Apart from the Festival and the house with the plaque in Thaxted, most souvenirs of Holst’s time in the town can be found within the cathedral-like parish church, which, incidentally, was once a candidate for becoming Essex’s cathedral (this honour was granted to the parish church in the centre of much larger Chelmsford). The church in Thaxted contains a photograph of Holst with singers and musicians at the Whitsuntide Festival held in 1916. Near this, there is some calligraphy with the words of “Tomorrow shall be My Dancing Day”. The church’s Lincoln organ built in 1821 by Henry Cephas Lincoln (who worked between c1810 and c1855) was played by Gustav Holst and has been recently restored. Not far from the organ is a cloth banner, sewn by Conrad Noel’s wife, which was used in the 1917 Whitsuntide Festival.

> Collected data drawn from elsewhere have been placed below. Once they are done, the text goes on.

-- ==== Sys2Proof/Decode.lean ====
section
/-! DEFINITION. Decoding and encoding of instruction words (04): the nine formats, the field codes, the opcode
map and the long forms. Every word decodes to one instruction or is rejected by name. -/

namespace Sys2Proof

/-- Why a word names no instruction. -/
inductive DecodeErr where
  | unassignedMajor            -- a MAJ the map marks ILLEGAL (R100)
  | unassignedFunction         -- a function code no row lists (R101, R105, R113 to R115)
  | reservedField              -- a nonzero reserved bit (R92)
  | illegalRegister            -- a long-form register field with no register behind it (R91, R116)
  | illegalCode                -- a type, format, scope, ordering, size or rounding code with no meaning (R70, R94 to R99)
  | truncated                  -- the bytes end inside the instruction (R86)
  | notWellFormed (e : WfErr)  -- an operand combination the entry refuses
deriving DecidableEq, Repr

/-- What the decoder answers. -/
abbrev Dec := Except DecodeErr Instr

/-! ### Fields of a word -/

/-- The bits a list of field widths takes. -/
def bitsOf : List Nat → Nat
  | [] => 0
  | w :: ws => w + bitsOf ws

/-- The fields of a word, most significant first. -/
def unpackBits : List Nat → Nat → List Nat
  | [], _ => []
  | w :: ws, x => x / 2 ^ bitsOf ws % 2 ^ w :: unpackBits ws x

/-- The word that holds the given fields. -/
def packBits : List Nat → List Nat → Nat
  | w :: ws, f :: fs => f % 2 ^ w * 2 ^ bitsOf ws + packBits ws fs
  | _, _ => 0

/-- The field layouts of R90, R110 and R115, most significant first. -/
def layS3 : List Nat := [6, 6, 6, 6, 5, 3]
def laySI : List Nat := [6, 6, 6, 11, 3]
def laySM : List Nat := [6, 6, 6, 8, 4, 2]
def layBR : List Nat := [6, 3, 1, 22]
def layV : List Nat := [6, 5, 5, 5, 3, 4, 4]
def layVM : List Nat := [6, 5, 6, 3, 4, 4, 4]
def layT : List Nat := [6, 5, 5, 5, 5, 4, 2]
def layTM : List Nat := [6, 5, 6, 4, 5, 4, 2]
def layX : List Nat := [6, 6, 6, 6, 8]
def layL : List Nat := [6, 6, 6, 6, 6, 2]
def layMem : List Nat := [4, 3, 3, 3, 19]
def layAmo : List Nat := [4, 3, 3, 1, 1, 20]
def layVec : List Nat := [6, 4, 4, 3, 3, 1, 1, 5, 4, 1]
def layVMem : List Nat := [3, 4, 3, 4, 4, 14]
def layLane : List Nat := [4, 4, 3, 21]
def layMat : List Nat := [4, 5, 4, 5, 14]
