-- ==== Sys2Proof/Machine/Ops.lean ====
section
/-! DEFINITION. The shared operations of an instruction: fault-ring records, taking an upcall and returning from it
(13 R332 to R339), the causes at issue in the order of R88, retirement, and the performance of long-latency work
(02 R50 to R55). -/

namespace Sys2Proof.Machine

/-! ### Device writes and queue records -/

/-- A write of the device itself is dropped once no copy owns its line any more: the line is poisoned and not written whole (R443), or lies in
a retired channel (R434). -/
def State.dropsWrite (s : State) (pa : Nat) (whole : Bool) : Bool :=
  (s.poison.contains (pa / 64) && !whole) || (isLocal pa && (s.channel (channelOf pa)).retired)

/-- A line of physical memory that the device itself may not touch yet: a copy owns it (R320), or an earlier write of the device still
waits for it (DESIGN CHOICE, log 70). -/
def State.heldBack (s : State) (pa : Nat) : Bool :=
  s.owned (outsideWho 0 6001) (pa / 64) ||
    s.owed.any fun x => match x with
      | .bytes p _ => p / 64 == pa / 64
      | _ => false

/-- The device's own writes are no event of an agent that R308 names: after one, a line has no last write (R323, DESIGN CHOICE,
log 70). -/
def State.forgetWrite (s : State) (line : Nat) : State :=
  { s with clusters := s.clusters.map fun c => (c.1, { c.2 with lastWrites := c.2.lastWrites.erase line }) }

/-- Bytes of a line written by the device, in order after what waits there, and once no copy owns the line (R320); all 64 clear its poison
(R443), and monitors on the line see them (R336). A write to a line of an image is refused (R292). -/
def State.deviceBytes (s : State) (pa : Nat) (bs : List Byte) : State :=
  let whole := pa % 64 == 0 && bs.length == 64
  if (s.imageLine pa).isSome then s
  else if s.heldBack pa then { s with owed := s.owed ++ [.bytes pa bs] }
  else if s.dropsWrite pa whole then s
  else
    let s := if whole then { s with poison := s.poison.filter (· != pa / 64) } else s
    ((s.pokeBytes pa bs).fireMonitors (pa / 64)).forgetWrite (pa / 64)

/-- A write of the device itself to part of a line of physical memory. -/
def State.deviceWrite (s : State) (pa n x : Nat) : State := s.deviceBytes pa (leBytes n x)

/-- The address of a queue's descriptor and a field of it (R366). -/
def State.queueDesc (s : State) (q : Nat) : Nat := s.localPa (s.cfg.qtab + 64 * q)
def State.queueField (s : State) (q off n : Nat) : Nat := s.readPa (s.queueDesc q + off) n

/-- Entry i of a ring of 2^log entries whose base a descriptor's field gives (R366). -/
def State.ringSlot (s : State) (q base log i : Nat) : Nat :=
  s.localPa (s.queueField q base 8 + 64 * (i % 2 ^ (s.queueField q log 1 % 32)))
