-- ==== Sys2Proof/Machine/Messages.lean ====
section
/-! DEFINITION. Tasks between instructions: hoist records and weight (09 R258 to R268), paths and placement (R252 to
R256, 08 R219), messages on the fabric (R216, R249), and the end of a task (R221, R223). -/

namespace Sys2Proof.Machine

/-! ### Finding tasks -/

/-- The context that holds a task. -/
def State.ctxOf (s : State) (tid : Word) : Option Nat := (s.ctxs.find? fun e => e.2.ident.tid == tid).map fun e => e.1

/-- The saved record of a task. -/
def State.savedOf (s : State) (tid : Word) : Option (Nat × Saved) := s.saved.find? fun e => e.2.task.ident.tid == tid

/-- Change a task wherever it is: in its context or in its saved record (R395). -/
def State.mapTask (s : State) (tid : Word) (f : Task → Task) : State :=
  { s with
    ctxs := s.ctxs.map fun e => (e.1, if e.2.ident.tid == tid then f e.2 else e.2)
    saved := s.saved.map fun e => (e.1, if e.2.task.ident.tid == tid then { e.2 with task := f e.2.task } else e.2) }

/-- The task with an id, in a context or saved. -/
def State.taskOf (s : State) (tid : Word) : Option Task :=
  match s.ctxOf tid with
  | some i => s.task? i
  | none => (s.savedOf tid).map fun e => e.2.task

/-- A send whose message has not been accepted holds its context (R250). -/
def Task.sending (t : Task) : Bool :=
  match t.flow.wait with
  | .accept _ => true
  | _ => false

/-- Nothing of a context will complete any more, no result of it is still to come, be it of a division or of a product without a window (R61,
R351, R391), and no notifying atomic of it is still to be performed. -/
def State.settledAt (s : State) (i : Nat) (t : Task) : Bool :=
  let c := s.core (ctxCore i)
  s.drained i t && !(c.results.any fun e => e.ctx == ctxNum i && decide (c.cycle < e.until_)) && !s.asking t t.flow.seq

/-- The task lives on a core that is powered down, where nothing of it happens any more (R433). -/
def State.stranded (s : State) (tid : Word) : Bool := (s.ctxOf tid).any fun i => (s.core (ctxCore i)).health.retired

/-- Nothing of a task in a context is in flight any more, no send of it included; a saved task has nothing in flight, and what a core
that is powered down had in flight is lost (R433). -/
def State.stopped? (s : State) (tid : Word) (t : Task) : Bool :=
  match s.ctxOf tid with
  | some i => s.stranded tid || (s.settledAt i t && !t.sending)
  | none => true

/-- A saved record is gone, and with it the place that a save was to free for it. -/
def State.eraseSaved (s : State) (key : Nat) : State :=
  { s with
    saved := s.saved.erase key
    cores := s.cores.map fun c => (c.1, { c.2 with due := c.2.due.filter fun x => !(x.saved && x.id == key) }) }

/-- The messages that have not started a task: on the fabric, at a stop, in a mailbox or a spill ring. -/
def State.messages (s : State) : List Msg :=
  s.fabric.vals ++ s.stops ++ (s.cores.map fun c => c.2.mailbox ++ c.2.spill).flatten

/-- The names and views of every task that has not ended, started or not. -/
def State.holders (s : State) : List (Ident × Tab View) :=
  (s.ctxs.map fun e => (e.2.ident, e.2.views)) ++ (s.saved.map fun e => (e.2.task.ident, e.2.task.views)) ++
    (s.messages.map fun m => (m.ident, m.views))

/-- A child of a task, by spawn or spawnc, has not ended (R222). -/
def State.childAlive (s : State) (tid : Word) : Bool := s.holders.any fun h => h.1.parent == some tid

/-- A task other than the declarer holds an entry of a chain (R230). -/
def State.heldBelow (s : State) (chain : Nat) (tid : Word) : Bool :=
  s.holders.any fun h => h.1.tid != tid && h.2.any fun v => v.2.chain == chain

/-- Wake a parked task: its instruction finds the event when it issues again. Under a DIP it stays parked until the release
(R356). -/
def Task.wake (t : Task) (w : Woken) : Task :=
  { t with flow := { t.flow with wait := if t.flow.frozen then t.flow.wait else .run, woken := w } }

/-- The task when the DIP of its core ends: a wake that came meanwhile takes effect. -/
def Task.thaw (t : Task) : Task :=
  { t with flow := { t.flow with frozen := false, wait := if t.flow.woken == .no then t.flow.wait else .run } }

/-! ### Hoist records (R224 to R228, R261) -/

/-- A step at a hoist record, as a request of its sender's die (R289), which a watchpoint records as the sender's (R354). -/
def recordWho (src : Origin) (asid : Nat) : Who :=
  { outsideWho asid 6001 with die := src.die, cluster := src.cluster, label := src.label }
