-- ==== Sys2Proof/Machine/Hoists.lean ====
section
/-! DEFINITION. Hoists and weight as instructions (08 R224 to R228): hoist.open, waitq and pborrow. -/

namespace Sys2Proof.Machine

/-- The step of a task at a hoist record, barrier or signal: it acts at the line's home slice, so views do not redirect
it (DEDUCED, log 17). -/
def stepWho (i : Nat) (t : Task) : Who := { taskWho i t with views := [] }

/-- Bytes of a line replaced by a little-endian value. -/
def lineField (line off len x : Nat) : Nat := (lineSet (BitVec.ofNat 512 line) off len x).toNat

/-- A field of a line. -/
def fieldOf (line off len : Nat) : Nat := line / 2 ^ (8 * off) % 2 ^ (8 * len)

/-- The record hoist.open writes, bytes 32 to 63 zero (R224, R226). -/
def openedRecord : Nat := 2 ^ 31 + 2 ^ 31 * 2 ^ 64 + statusByte true false * 2 ^ 160

/-- hoist.open (R226). -/
def execHoistOpen (a : SReg) (s : State) : Out :=
  let tr := { regTraits (.hoistOpen a) 0 [a] with ends := true, orders := true }
  issue tr (fun s t =>
    let r := t.getS a
    let w := stepWho s.focus t
    match stepCause r 64 with
    | some code => s.trapAcc t code 2 r
    | none =>
      match s.locate w 2 r.toNat 64 false false with
      | .error z => s.stopped t 2 false z
      | .ok p =>
        if t.purse.outer.isSome then s.trapAt t PENNANT 2
        else if bitAt (fieldOf (s.readAt p r.toNat 64) 20 1) 0 then s.trapAt t PENNANT 3
        else
          match s.modify w 2 r.toNat 64 fun _ => openedRecord with
          | .error z => s.stopped t 2 false z
          | .ok (_, s) =>
            .next (s.retire tr { t with
              purse := { t.purse with hoist := r, weight := 2 ^ 31, outer := some (t.purse.hoist, t.purse.weight), quiet := false } })) s

/-- The purse returns to the record and the record is left quiet, closed, or with a waiter (R225, R227). -/
def waitqRecord (tid : Word) (purse line : Nat) : Nat :=
  let isOpen := bitAt (fieldOf line 20 1) 0
  let bad := !isOpen || decide (fieldOf line 0 8 < purse)
  let out := if bad then 0 else fieldOf line 0 8 - purse
  let neg := bitAt (fieldOf line 20 1) 1 || bad
  let line := lineField line 0 8 out
  let line := lineField line 20 4 (statusByte (isOpen && out != 0) neg)
  lineField line 24 8 (if isOpen && out != 0 then tid.toNat else 0)

/-- The status word of waitq (R227). -/
def waitqStatus (line : Nat) : Word :=
  BitVec.ofNat 64 (fieldOf line 16 4 * 2 ^ 32 + (bitAt (fieldOf line 20 1) 1).toNat)

/-- waitq returns: the record is closed, the status word written, and the outer pair restored (R227). -/
def State.waitqReturn (s : State) (tr : Traits) (t : Task) (a : SReg) (line : Nat) : Out :=
  match t.purse.outer with
  | some (h, w) =>
    .next (s.retire tr ({ t with
      purse := { t.purse with hoist := h, weight := w, outer := none, quiet := false } }.setS a (waitqStatus line)))
  | none => .next s

/-- waitq (R227). The purse returns in the first step; woken, it finds the record closed. -/
def execWaitq (a : SReg) (s : State) : Out :=
  let tr := { regTraits (.waitq a) 0 [a] with ends := true, orders := true }
  issue tr (fun s t =>
    if t.purse.outer.isNone then s.trapAt t PENNANT 4
    else
      let r := t.purse.hoist.toNat
      let closed := fun (line : Nat) =>
        lineField (lineField line 20 1 (statusByte false (bitAt (fieldOf line 20 1) 1))) 24 8 0
      let step := if t.purse.quiet then closed else waitqRecord t.ident.tid t.purse.weight
      match s.modify (stepWho s.focus t) 2 r 64 step with
      | .error z => s.stopped t 2 false z
      | .ok (old, s) =>
        let line := step old
        if bitAt (fieldOf line 20 1) 0 then
          .next (s.setTask s.focus { t with
            purse := { t.purse with weight := 0 }, flow := { t.flow with wait := .quiet, woken := .no } })
        else s.waitqReturn tr t a line) s

/-- pborrow (R228): the grant has been added to WEIGHT when the instruction issues again. -/
def execPborrow (s : State) : Out :=
  let tr := { traits .pborrow with ends := true }
  issue tr (fun s t =>
    match t.flow.woken with
    | .yes => .next (s.retire tr t)
    | .refused => s.trapAt t PENNANT 0
    | .late => s.borrowLate t
    | .no => if 2 ^ 32 - 1 - 2 ^ 16 < t.purse.weight then s.trapAt t PENNANT 1 else .next (s.sendBorrow s.focus t)) s

end Sys2Proof.Machine
end

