/-! ### Slots (R366, R367) -/

/-- EN, RD and WR of a queue's descriptor, and its address space (R366). A descriptor that cannot be read counts as disabled, and its address
space as 0 (DESIGN CHOICE, log 57). -/
def State.queueEn (s : State) (q : Nat) : Bool := !s.poisonedAt (s.queueDesc q) && bitAt (s.queueField q 9 1) 0
def State.queueRd (s : State) (q : Nat) : Nat := s.queueField q 16 4
def State.queueWr (s : State) (q : Nat) : Nat := s.queueField q 20 4
def State.queueAsid (s : State) (q : Nat) : Nat := if s.poisonedAt (s.queueDesc q) then 0 else s.queueField q 10 2

/-- STAT: MAPPED, PARKED, and the slot while mapped. -/
def Queue.stat (x : Queue) : Nat :=
  (if x.slot.isSome then 1 else 0) + (if x.parked.isEmpty then 0 else 2) + x.slot.getD 0 * 256

/-- The front-end state of a queue changed, with STAT. -/
def State.putQueue (s : State) (q : Nat) (x : Queue) : State := (s.setQueue q x).deviceWrite (s.queueDesc q + 56) 8 x.stat

/-- The lowest free slot of 256. -/
def State.freeSlot (s : State) : Option Nat := (List.range 256).find? fun n => !s.queues.any fun e => e.2.slot == some n

/-- A queue asks for a slot, as a doorbell does: it takes the lowest free one, or waits in order (R367). -/
def State.askSlot (s : State) (q : Nat) : State :=
  let x := s.queue q
  if x.slot.isSome || !x.parked.isEmpty then s
  else
    match s.freeSlot with
    | some n => s.putQueue q { x with slot := some n, waiting := none }
    | none =>
      if x.waiting.isSome then s
      else { s with nextId := s.nextId + 1 }.putQueue q { x with waiting := some s.nextId }

/-- The queue whose doorbell has waited longest. -/
def firstWaiting : List (Nat × Queue) → Option (Nat × Nat)
  | [] => none
  | (q, x) :: es =>
    match x.waiting, firstWaiting es with
    | some n, some (m, p) => if n ≤ m then some (n, q) else some (m, p)
    | some n, none => some (n, q)
    | none, r => r

/-- A queue gives up its slot, which goes to the first that waits. -/
def State.dropSlot (s : State) (q : Nat) : State :=
  let s := s.putQueue q { s.queue q with slot := none }
  match firstWaiting s.queues with
  | some (_, p) => s.askSlot p
  | none => s

/-- Boot has opened the windows of BAR 0; no queue is fetched before (R437). -/
def State.open (s : State) : Bool := s.control.bootStage == 7

/-- QUEUE_DOORBELL (R367). -/
def execQueueDoorbell (q : Nat) (s : State) : Out :=
  if !queueNumber q || !s.open then .next s
  else
    let s := s.setQueue q { s.queue q with doorbell := s.stime }
    if s.queueEn q && s.queueRd q != s.queueWr q then .next (s.askSlot q) else .next s

/-- SLOT_IDLE_TIMEOUT (R367): 64 µs without entries or a doorbell; the slot of a parked command stays mapped (R368), and so does that of a
queue whose descriptor cannot be read (R434, DESIGN CHOICE, log 57). -/
def execSlotIdleTimeout (q : Nat) (s : State) : Out :=
  let x := s.queue q
  if s.poisonedAt (s.queueDesc q) then .next s
  else if x.slot.isSome && s.queueRd q == s.queueWr q && x.stuck.isNone && decide (x.doorbell + 64000 ≤ s.stime) then
    .next (s.dropSlot q)
  else .next s

/-! ### Fetch (R368) -/

/-- OP and word i of a command. -/
def cmdOp (c : List Word) : Nat := (c.getD 0 0).toNat % 256
def cmdWord (c : List Word) (i : Nat) : Nat := (c.getD i 0).toNat

/-- A command the front end dispatches; any other is skipped with a KIND 9 record (R368). -/
def cmdOk (c : List Word) : Bool :=
  let a := cmdWord c 1
  let named := a % 8 == 0 && decide (a < 2 ^ 56)
  cmdWord c 0 / 256 == 0 &&
    match cmdOp c with
    | 0 | 4 | 7 | 8 | 9 => true
    | 1 => a % 128 == 0 && decide (a < 2 ^ 56)
    | 2 => named && decide (cmdWord c 2 ≤ 5)
    | 3 | 10 => named
    | 5 => decide (cmdWord c 3 ≤ 8) && (cmdWord c 3 == 0 || (cmdWord c 2 != 0 && cmdWord c 2 % 64 == 0))
    | 6 => a % 4096 == 0 && cmdWord c 2 % 2 ^ 48 % 4096 == 0 && decide (a + cmdWord c 2 % 2 ^ 48 ≤ 2 ^ 56)
    | _ => false

/-- COMMAND_FETCH (R368): the next entry of a mapped queue, once the one before it has been dispatched. An entry that cannot be read
stays where it is (DESIGN CHOICE, log 57), and so does one whose line, or whose queue's descriptor, the device may not touch yet (R320). -/
def execCommandFetch (q : Nat) (s : State) : Out :=
  let x := s.queue q
  let rd := s.queueRd q
  if !s.open || x.slot.isNone || !x.parked.isEmpty || x.command.isSome || !s.queueEn q || rd == s.queueWr q then .next s
  else
    let entry := s.ringSlot q 0 8 rd
    let c := (List.range 8).map fun i => s.word (entry + 8 * i)
    if s.poisonedAt entry || s.heldBack entry || s.heldBack (s.queueDesc q) then .next s
    else
      let s := s.deviceWrite (s.queueDesc q + 16) 4 (rd + 1)
      if cmdOk c then .next (s.setQueue q { x with command := some c })
      else .next (s.postRecord q (Record.event (s.queueAsid q) 9 0 (BitVec.ofNat 64 (cmdOp c)) (c.getD 1 0)))

/-- The command a queue has fetched, where it has the given operation; it waits while the descriptor cannot be read (R434, DESIGN CHOICE,
log 57). -/
def State.commandIs (s : State) (q op : Nat) : Option (List Word) :=
  (s.queue q).command.filter fun c => cmdOp c == op && !s.poisonedAt (s.queueDesc q)

/-- The command has been dispatched. -/
def State.dispatched (s : State) (q : Nat) : State := s.setQueue q { s.queue q with command := none, stuck := none, since := none }

/-- The front end as an agent in a queue's address space (R368). -/
def frontWho (asid : Nat) : Who := outsideWho asid 6003

/-! ### Named accesses (R368) -/

/-- An access in a queue's address space; address space 0 is rejected as an invalid one is (R439). -/
def inSpace {α : Type} (asid va : Nat) (r : Except Stop α) : Except Stop α :=
  if asid = 0 then .error (.refuse XLATE va (nearSlice 0 va) none) else r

It bears the words “The aim of music is the glory of God and pleasant recreation”. These words were written by the composer JS Bach (1685-1750) and were chosen for use on the banner by Holst. Near this banner, there is a bust of Holst’s friend and collaborator, Conrad Noel.

 

Both Holst and his student Putterill fell in love with Thaxted at first sight and were so strongly drawn to it that the town came to occupy important places in their hearts and minds. We first visited Thaxted in the early summer of 2020 soon after covid19 restrictions began to be relaxed sufficiently to permit travelling out of one’s immediate neighbourhood. Like Holst and Putterill, Thaxted made a special impression on us, so much so that we have visited it at least twice since our first encounter with it. Next year, we hope to be able to attend concert(s) at the Thaxted Festival inside a church that we have grown to love.